* [Data in this exercise]
-- ==== Sys2Proof/Tests/Slice0.lean ====
section
/-! SUPPORT. Tests: ill-formed commands are refused by the check, single steps against values of the spec, and for each statement with
hypotheses states and operands that meet them, clause by clause. -/

open Sys2Proof Sys2Proof.Machine

namespace Sys2Proof.Tests

set_option Elab.async false

/-! ## Small states -/

/-- A module in service: the start is over, every die runs, the host is master, no twin takes part. -/
def up : State :=
  { State.reset with
    time := { State.reset.time with tickA := 300000000, tickB := 300000000, dnp := 3000000, hck := 4096 }
    pins := { State.reset.pins with resetN := true, pg := 0x1FF#9, safeN := true }
    boot := { State.reset.boot with started := true, state := 1#2, step := 0x0D#8 }
    mbx := { State.reset.mbx with ready := true, role := true, master := 1#2 }
    pair := { State.reset.pair with pstate := 0#3 }
    flt := { State.reset.flt with dies := [(0, .running), (1, .running), (2, .running), (3, .running)] } }


/-! ## What meets the hypotheses of the statements -/

def ping0 : Instr := .ping { slot := 15, seq := 1#16, atEpoch := false, target := 0#64, respOffset := 0#32 }

theorem meets_StepRunsFront :
    { up with pending := [ping0] }.pending = ping0 :: [] ∧ State.reset.pending = [] ∧ State.reset.boot.started = false ∧
    up.pending = [] ∧ up.boot.started = true ∧ up.cmds.active = [] ∧ up.flt.safe = false ∧
    (up.mapFlt (fun f => { f with safe := true })).flt.safe = true ∧ (up.mapFlt (fun f => { f with safe := true })).pending = [] := by
  decide

theorem meets_EveryStepKeepsMemoryCanonical :
    Memory.wf (up.put 0xFFFFFFFFFF [1#8]).mem = true ∧ step (up.put 0xFFFFFFFFFF [1#8]) = .next (up.put 0xFFFFFFFFFF [1#8]).tick :=
  ⟨by decide, rfl⟩

/-- A record of the ledger with nothing in it. -/
def blankRec : Rec :=
  { epoch := 0#64, openTick := 0, published := true, flags := 0#16, withhold := 0#32, deadline := 0, closeTick := 0, publishTick := 0,
    digest := 0#384, twinDigest := 0#384, serial := 0#64, prev := 0#64, configGen := 0#64, cmds := [], inputCount := 0,
    inputDigest := 0#384, results := [], selCase := 0, trajMapEpoch := 0#64, traj := [], dies := [], power := 0, tin := 0#16, tout := 0#16,
    flow := 0, role := 0, skipped := 0, chaff := 0, slow := [], wdg := [], golden := ⟨0, 0, 0, 0⟩, err := ⟨0, 0, 0, 0, 0⟩ }

def fullLedger : State := up.mapTly (fun t => { t with recs := List.replicate 64 blankRec })

theorem meets_FusesAndLedgerLast : fullLedger.tly.recs.length ≤ 64 ∧ step fullLedger = .next fullLedger.tick := ⟨by decide, rfl⟩

/-- Bank 2047 of die 3 is bank 8191. -/
def withBank (f : Bank → Bank) : State := up.updBank 8191 (fun _ => f { Bank.init with owner := 5#7, pstate := 0#2 })

theorem meets_BankCommandsTakeEffect :
    coreOrReeve (.core 31) = true ∧ up.dieRuns 3 = true ∧ (0x40#7).toNat ≤ 0x40 ∧ (5#7).toNat ≤ 0x40 ∧
    ((withBank id).bank 8191).busy = false ∧ ((withBank id).bank 8191).clearing = false ∧ ((withBank id).bank 8191).owner = 5#7 ∧
    ((withBank id).bank 8191).pstate = 0#2 ∧ (1#2 : BitVec 2) ≠ 3#2 ∧ ((withBank id).bank 8191).pstate ≠ 1#2 ∧
    ((withBank id).bank 8191).pstate ≠ 2#2 ∧ ((withBank (fun b => { b with busy := true })).bank 8191).busy = true ∧
    ((withBank (fun b => { b with busy := true })).bank 8191).waking = false ∧
    ((withBank (fun b => { b with busy := true, target := 2#2 })).bank 8191).target = 2#2 ∧
    ((withBank (fun b => { b with clearing := true })).bank 8191).clearing = true ∧
    ((withBank (fun b => { b with clearing := true })).bank 8191).held = [] := by decide

theorem meets_BankCommandsAreRefused :
    bankCheck ((withBank id).bank 8191) false ⟨true, false, 3, 5, 0x41⟩ = 3 ∧ 0x40 < (0x41#7).toNat ∧ (0x41#7).toNat ≠ 0x7F ∧
    ((withBank (fun b => { b with pstate := 1#2 })).bank 8191).pstate ≠ 0#2 ∧
    bankCheck ((withBank (fun b => { b with pstate := 1#2 })).bank 8191) false ⟨true, true, 3, 5, 5⟩ = 4 ∧
    ((withBank (fun b => { b with busy := true })).bank 8191).busy = true ∧
    ((withBank id).bank 8191).owner ≠ 0x40#7 := by decide

/-- Context 5 owns bank 0 of die 0, which holds a stream descriptor that copies one element of 64 bytes. -/
def glnUp (f : Gleaner → Gleaner) : State :=
  ((up.updBank 0 (fun b => { b with owner := 5#7, pstate := 0#2 })).updGleaner 0 (fun g => f { g with ctx := 5#6, mode := 1#2 })).put granaryBase
    ([1#8, 5#8, 1#8] ++ List.replicate 13 0#8 ++ leBytes 8 (granaryBase + 64) ++ leBytes 8 (granaryBase + 128) ++ leBytes 4 64 ++ leBytes 2 1 ++
      leBytes 2 1)
def glnDesc0 : GlnDesc := glnDescOf ((glnUp id).bytesAt granaryBase 64)

theorem meets_GleanersRunTheirChains_1 :
    quiet up = true ∧ coreOrReeve .reeve = true ∧ (up.gleaner 31).state = 0#3 ∧ (0xA0000000#32).getLsbD 31 = true ∧
    (0xA0000000#32).getLsbD 0 = false ∧ (0xA0000000#32).extractLsb' 29 2 = 1#2 ∧ (up.gleaner 31).streams = [] ∧ (up.gleaner 31).epoch = none ∧
    (up.gleaner 31).stopping = false ∧ ((glnUp (fun g => { g with next := some 0x4000000000 })).gleaner 0).next = some 0x4000000000 ∧
    ((glnUp (fun g => { g with next := some 0x4000000000 })).gleaner 0).state ≠ 5#3 ∧
    (0x10000#32).getLsbD 16 = true ∧ (up.kvCtx 3 63).walks = [] := by decide

theorem meets_GleanersRunTheirChains_2 : (glnUp id).load (whoEngine 0 5) 0x4000000000 64 = .error (.hole, 0x4000000000) := by rfl

theorem meets_GleanersRunTheirChains_3 :
    ((glnUp (fun g => { g with next := some granaryBase })).gleaner 0).next = some granaryBase ∧ quiet (glnUp id) = true ∧
    clean (glnUp id) = true ∧ (glnUp id).awake = true ∧
    (glnUp id).dieRuns 0 = true ∧ glnCheck 0 1 5 ((glnUp id).nodes (glnUp id).tly.opened 5).length glnDesc0 = none ∧ glnDesc0.skind = 0 ∧
    glnDesc0.elem = 64 ∧ glnDesc0.count = 1 ∧ glnDesc0.rows = 1 ∧ (glnUp id).fab.pend = [] ∧
    placeOf glnDesc0.src = .gran 0 0 64 ∧ bankServes (glnUp id) 0 0 = true ∧
    (glnUp id).judge (whoEngine 0 glnDesc0.ctx) glnDesc0.src = .ok := by decide

theorem meets_GleanersRunTheirChains_4 : (glnUp id).load (whoEngine 0 5) granaryBase 64 = .ok ((glnUp id).bytesAt granaryBase 64) := by rfl

/-- A stream of one line whose read with TAG 0 is outstanding, and the answer of that read. -/
def glnStream0 (w : List GlnLine) (r : List GlnLine) : GlnStream :=
  { desc := glnDesc0, epoch := none, gen := 0#16, root := 0#40, issued := 1, reads := r, writes := w, page := none, dead := false, failed := false }
def glnPend : Pend :=
  { src := .gleaner 0 0, tag := 0#12, gen := 0#8, addr := granaryBase + 64, posted := false, zeros := 64, die := some 0, since := 0,
    answer := some (.ok, List.replicate 64 7#8) }
def glnLast : State :=
  (glnUp (fun g => { g with state := 3#3, streams := [glnStream0 [] [⟨0#12, 0⟩]] })).mapFab (fun f => { f with pend := [glnPend] })
def glnDone : State := glnUp (fun g => { g with state := 3#3, streams := [glnStream0 [] []] })

theorem meets_GleanersRunTheirChains_5 :
    (glnLast.gleaner 0).streams = [glnStream0 [] [⟨0#12, 0⟩]] ∧ glnDesc0.lines = 1 ∧ glnDesc0.lineAt 0 = (glnDesc0.src, glnDesc0.dst) ∧
    (List.replicate 64 7#8).length = 64 ∧ glnLast.fab.pend = [glnPend] ∧ placeOf glnDesc0.dst = .gran 0 0 128 ∧ glnDesc0.dst % 64 = 0 ∧
    bankServes glnLast 0 0 = true ∧ glnLast.judge (whoEngine 0 glnDesc0.ctx) glnDesc0.dst = .ok ∧ quiet glnLast = true ∧ clean glnLast = true := by decide

theorem meets_GleanersRunTheirChains_6 :
    (glnDone.gleaner 0).streams = [glnStream0 [] []] ∧ (glnStream0 [] []).landed = true ∧ glnDesc0.skind = 0 ∧ (glnDone.gleaner 0).epoch = none ∧
    (glnDone.gleaner 0).next = none ∧
    (glnDone.gleaner 0).stopping = false ∧ (glnDone.gleaner 0).mode = 1#2 ∧ (glnDone.gleaner 0).state = 3#3 ∧
    (glnDone.gleaner 0).waitEpochs = [] := by decide

/-- A request of core 0 of 4 bytes to an address, as it stands in a queue. -/
def req0 (sc addr : Nat) (k : ReqKind) : Req :=
  { src := .core 0, tag := 0xFFF#12, addr := addr, size := 4, sc := sc, ctx := 0, part := 0, gen := 0#8, kind := k, data := [] }
def hreq0 (sc : Nat) (k : ReqKind) : HReq := { req := req0 sc 0 k, port := 0, answer := [], entered := 0, urg := 0, aged := false }

/-- Pseudo-channel 31 of stack 3. -/
def withPc (f : HPc → HPc) : State := up.updPc 3 31 f

theorem meets_HbmQueuesAndRefresh :
    ((((withPc (fun p => { p with banks := [(47, { HBank.init with row := some 1, used := 4032 })] })).hmcOf 3).pc 31).bank 47).row.isSome = true ∧
    ((((withPc (fun p => { p with banks := [(47, { HBank.init with row := some 1, used := 4032 })] })).hmcOf 3).pc 31).bank 47).used +
      (up.hmcOf 3).pageIdle.toNat ≤ up.time.hck ∧
    (((withPc (fun p => { p with queue := List.replicate 16 (hreq0 1 .read) })).hmcOf 3).pc 31).queue[15]? = some (hreq0 1 .read) ∧
    (up.hmcOf 3).refMode = false ∧ (((withPc (fun p => { p with nextBank := 47 })).hmcOf 3).pc 31).nextBank = 47 ∧
    ((withPc (fun p => { p with nextBank := 47 })).hmcOf 3).refBase + (((withPc (fun p => { p with nextBank := 47 })).hmcOf 3).pc 31).refAt + (up.hmcOf 3).refPeriod ≤ up.time.hck ∧
    (up.hmcOf 3).atPc 31 = [] ∧ ((up.hmcOf 3).pc 31).owed = [] ∧ (up.hmcOf 3).refBlocked 31 47 = false ∧
    ((withPc (fun p => { p with debt := 7, queue := [hreq0 0 .read] })).hmcOf 3).refBlocked 31 0 = true ∧
    (((withPc (fun p => { p with debt := 7, queue := [hreq0 0 .read] })).hmcOf 3).pc 31).debt < 8 ∧
    (up.hmcOf 3).winAt + 1024 ≤ up.time.hck := by decide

* [Assignment]
From the entries above, restate word for word the lines from the line containing "that read. -/" to the line containing "(glnLast.gleaner 0).streams = [glnStream0", both ends included, and nothing more.

* [Exercise response]
/-- A stream of one line whose read with TAG 0 is outstanding, and the answer of that read. -/
def glnStream0 (w : List GlnLine) (r : List GlnLine) : GlnStream :=
  { desc := glnDesc0, epoch := none, gen := 0#16, root := 0#40, issued := 1, reads := r, writes := w, page := none, dead := false, failed := false }
def glnPend : Pend :=
  { src := .gleaner 0 0, tag := 0#12, gen := 0#8, addr := granaryBase + 64, posted := false, zeros := 64, die := some 0, since := 0,
    answer := some (.ok, List.replicate 64 7#8) }
def glnLast : State :=
  (glnUp (fun g => { g with state := 3#3, streams := [glnStream0 [] [⟨0#12, 0⟩]] })).mapFab (fun f => { f with pend := [glnPend] })
def glnDone : State := glnUp (fun g => { g with state := 3#3, streams := [glnStream0 [] []] })

theorem meets_GleanersRunTheirChains_5 :
    (glnLast.gleaner 0).streams = [glnStream0 [] [⟨0#12, 0⟩]] ∧ glnDesc0.lines = 1 ∧ glnDesc0.lineAt 0 = (glnDesc0.src, glnDesc0.dst) ∧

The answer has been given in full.